*Stored records:*
/-- The model's clock: ns counted on the active reference (log 21). -/
structure Time where
  refNs : Nat
  deriving DecidableEq, Repr

/-- Straps and banks (R518, R542, R544): whether the straps are to be sampled at the next release, the test reset, and the
voltage class of each VDD_IO bank (CH00 to CH11, HOST, GLB, KNL; true: 3.3 V). -/
structure Pins where
  straps : Bool
  testReset : Bool
  classes : Vector (Option Bool) 15
  deriving DecidableEq, Repr

/-- The duty words as written, as taken at DUTY_DONE, and whether DUTY_DONE has been executed in this tick (R125). -/
structure Duty where
  words : Vector Word 12
  loaded : Vector Word 12
  done : Bool
  deriving DecidableEq, Repr

/-- A channel: its registers in effect, the writes that wait, the engines, and each unit's own state. `sp`, `spNext`: the
set-point slots of the FE and the ME's staging copy (R124); `fab`: the latest word of each quantity (R24); `posts`: the
count of postings; `latchPosts`: that count at the last latch; `latched`: the sample chain's words as latched (R33); `periods`: the durations of the last ticks, newest
first (R56); `tags`: by law slot (R164); `img`: the section it has started with; `banks`: the section memory (R489). -/
structure Chan where
  regs : List (Nat × Word)
  writes : List ChanWrite
  fe : Engine
  me : Engine
  inputs : Vector Input 16
  fab : List (Nat × FabWord)
  posts : Nat
  latchPosts : Nat
  latched : List FabWord
  tick : Nat
  periods : List Nat
  sp : Vector Word 16
  spNext : Vector Word 16
  duty : Duty
  ctl : ModeCtl
  tags : Vector TagCount 64
  law : LawState
  pack : Pack
  pwm : Pwm
  pll : Pll
  pair : PairCh
  saf : SafCh
  cap : Vector CapSet 4
  tmod : ThermalModel
  img : Option Section
  banks : Vector (Option Section) 2
  deriving DecidableEq, Repr

/-- The SX12. `pending`: the commands that wait, first in, first out; `free`: the model's own count of the free values
drawn (log 1). -/
structure State where
  pending : List Instr
  free : Nat
  time : Time
  g : List (Nat × Word)
  ch : Vector Chan 12
  host : HostPort
  grp : Group
  mir : Mirror
  clk : RefWindows
  link : Link
  saf : Saf
  knl : Kennel
  sram : List (Nat × Word)
  dma : Dma
  rcd : Recorder
  cal : Calendar
  die : Die
  ldr : Loader
  store : Store
  pins : Pins
  deriving DecidableEq, Repr

/-! ## Why a step can stop -/

/-- Faults: behaviours to which the spec gives no effect. -/
inductive Fault where
  /-- CALL with eight calls open, LOOP with two loops open, or RET with none: the Builder refuses such a program and the
  engine relies on it (R110, R121). Raised by CALL, LOOP and RET. Safe: the model stops where the hardware goes on in some
  way that the spec does not give. -/
  | engineStackRule
  deriving DecidableEq, Repr

/-- Refusals: commands without a meaning. -/
inductive Refusal where
  /-- Raised by a refused arm of the dispatch for a command not modelled. Safe. -/
  | notModelled (mnemonic : String)
  deriving DecidableEq, Repr

/-- What a command answers. -/
abbrev Result := Host.Outcome State Fault Refusal

/-! ## Reset -/

def Engine.reset : Engine where
  v := Vector.replicate 32 0
  acc0 := 0
  acc1 := 0
  fl := ⟨false, false, false, false, false, false, false⟩
  prog := []
  data := []
  atEnd := []
  coef := []
  pc := 0
  loops := []
  calls := []
  run := .idle
  cycle := 0
  fst := false
  fstNext := true
  slots := Vector.replicate 64 ⟨0, 0, 0⟩
  slotMap := []
  mail := Vector.replicate 4 none
  eventSent := false
  track := 0
  staged := []
  scrub := 0
  ce := 0

def Input.reset : Input where
  bits := []
  bank0 := []
  bank1 := []
  delay := []
  clamps := []
  run := 0
  fade := none
  e := 0
  alpha := 0
  frac := 31
  decCount := 0
  phaseOpen := true
  out := none
  settle := 0
  subst := false
  lastGood := 0
  posted := false
  recovered := false
  lossAt := none
  fastBits := []
  fastHi := 0
  fastLo := 0
  fastHold := .notStarted
  skewArmed := false

def ModeCtl.reset : ModeCtl where
  preRun := 0
  bsCheck := false
  deadRun := 0
  liveRun := 0
  ramp := 0
  dwell := 0
  matched := 0
  preFail := false
  rsyTimeout := false
  rideReturn := false
  busLive := false
  releasing := false
  testDone := false
  blendLen := 0
  df := 0
  dv := 0
  dth := 0
  starting := false

def LawState.reset : LawState where
  on := false
  seps := Vector.replicate 4 ⟨(0, 0), (0, 0)⟩
  xPll := 0
  vz := (0, 0)
  iv := (0, 0)
  iLim := (0, 0)
  inRef := (0, 0)
  vNeg := (0, 0)
  mb := 0
  follow := (0, 0)
  followNext := (0, 0)
  steer := (0, 0)
  pf := 0
  qf := 0
  w := 0
  wd := 0
  pm := 0
  ee := 0
  theta := 0
  wPll := 0
  thPll := 0
  xv := (0, 0)
  xi := (0, 0)
  xvn := (0, 0)
  xin := (0, 0)
  sumP := 0
  sumQ := 0
  sumN := 0
  pAvg := 0
  qAvg := 0
  vcRef := (0, 0)
  ilRef := (0, 0)
  vRef := (0, 0)
  ip := 0
  iq := 0
  pmHeld := 0
  eHeld := 0
  delta := (0, 0)
  good := []
  relRun := 0
  status := 0

def Finger.reset : Finger := ⟨.free, 0, 0, 0, 0, 0, 0, false, 0, 0, false, 0, false, 0, false, 15, 0, 0, 0⟩

def DupTrack.reset : DupTrack := ⟨0, 0, 0, 0, 0, [], [], [], none⟩

def Pack.reset : Pack where
  chip := 0
  chipAt := 0
  frame := 0
  order := 0
  d := 0
  dNext := 0
  plain := false
  stopAtChip := false
  leaving := 0
  periodEnd := false
  frameEnd := false
  consensusDue := false
  newPhase := none
  window := none
  ownLow := 0
  ownHigh := 0
  scan := 0
  tgt := 0
  ests := []
  chipBad := false
  dup := DupTrack.reset
  enabled := false
  fingers := Vector.replicate 64 Finger.reset
  peerCopy := Vector.replicate 4 (0, 0xF0000000)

*ACTIVITY:* The word is "LawState". Copy every line above where it appears.

*EXERCISE RESULT:*
  law : LawState
def LawState.reset : LawState where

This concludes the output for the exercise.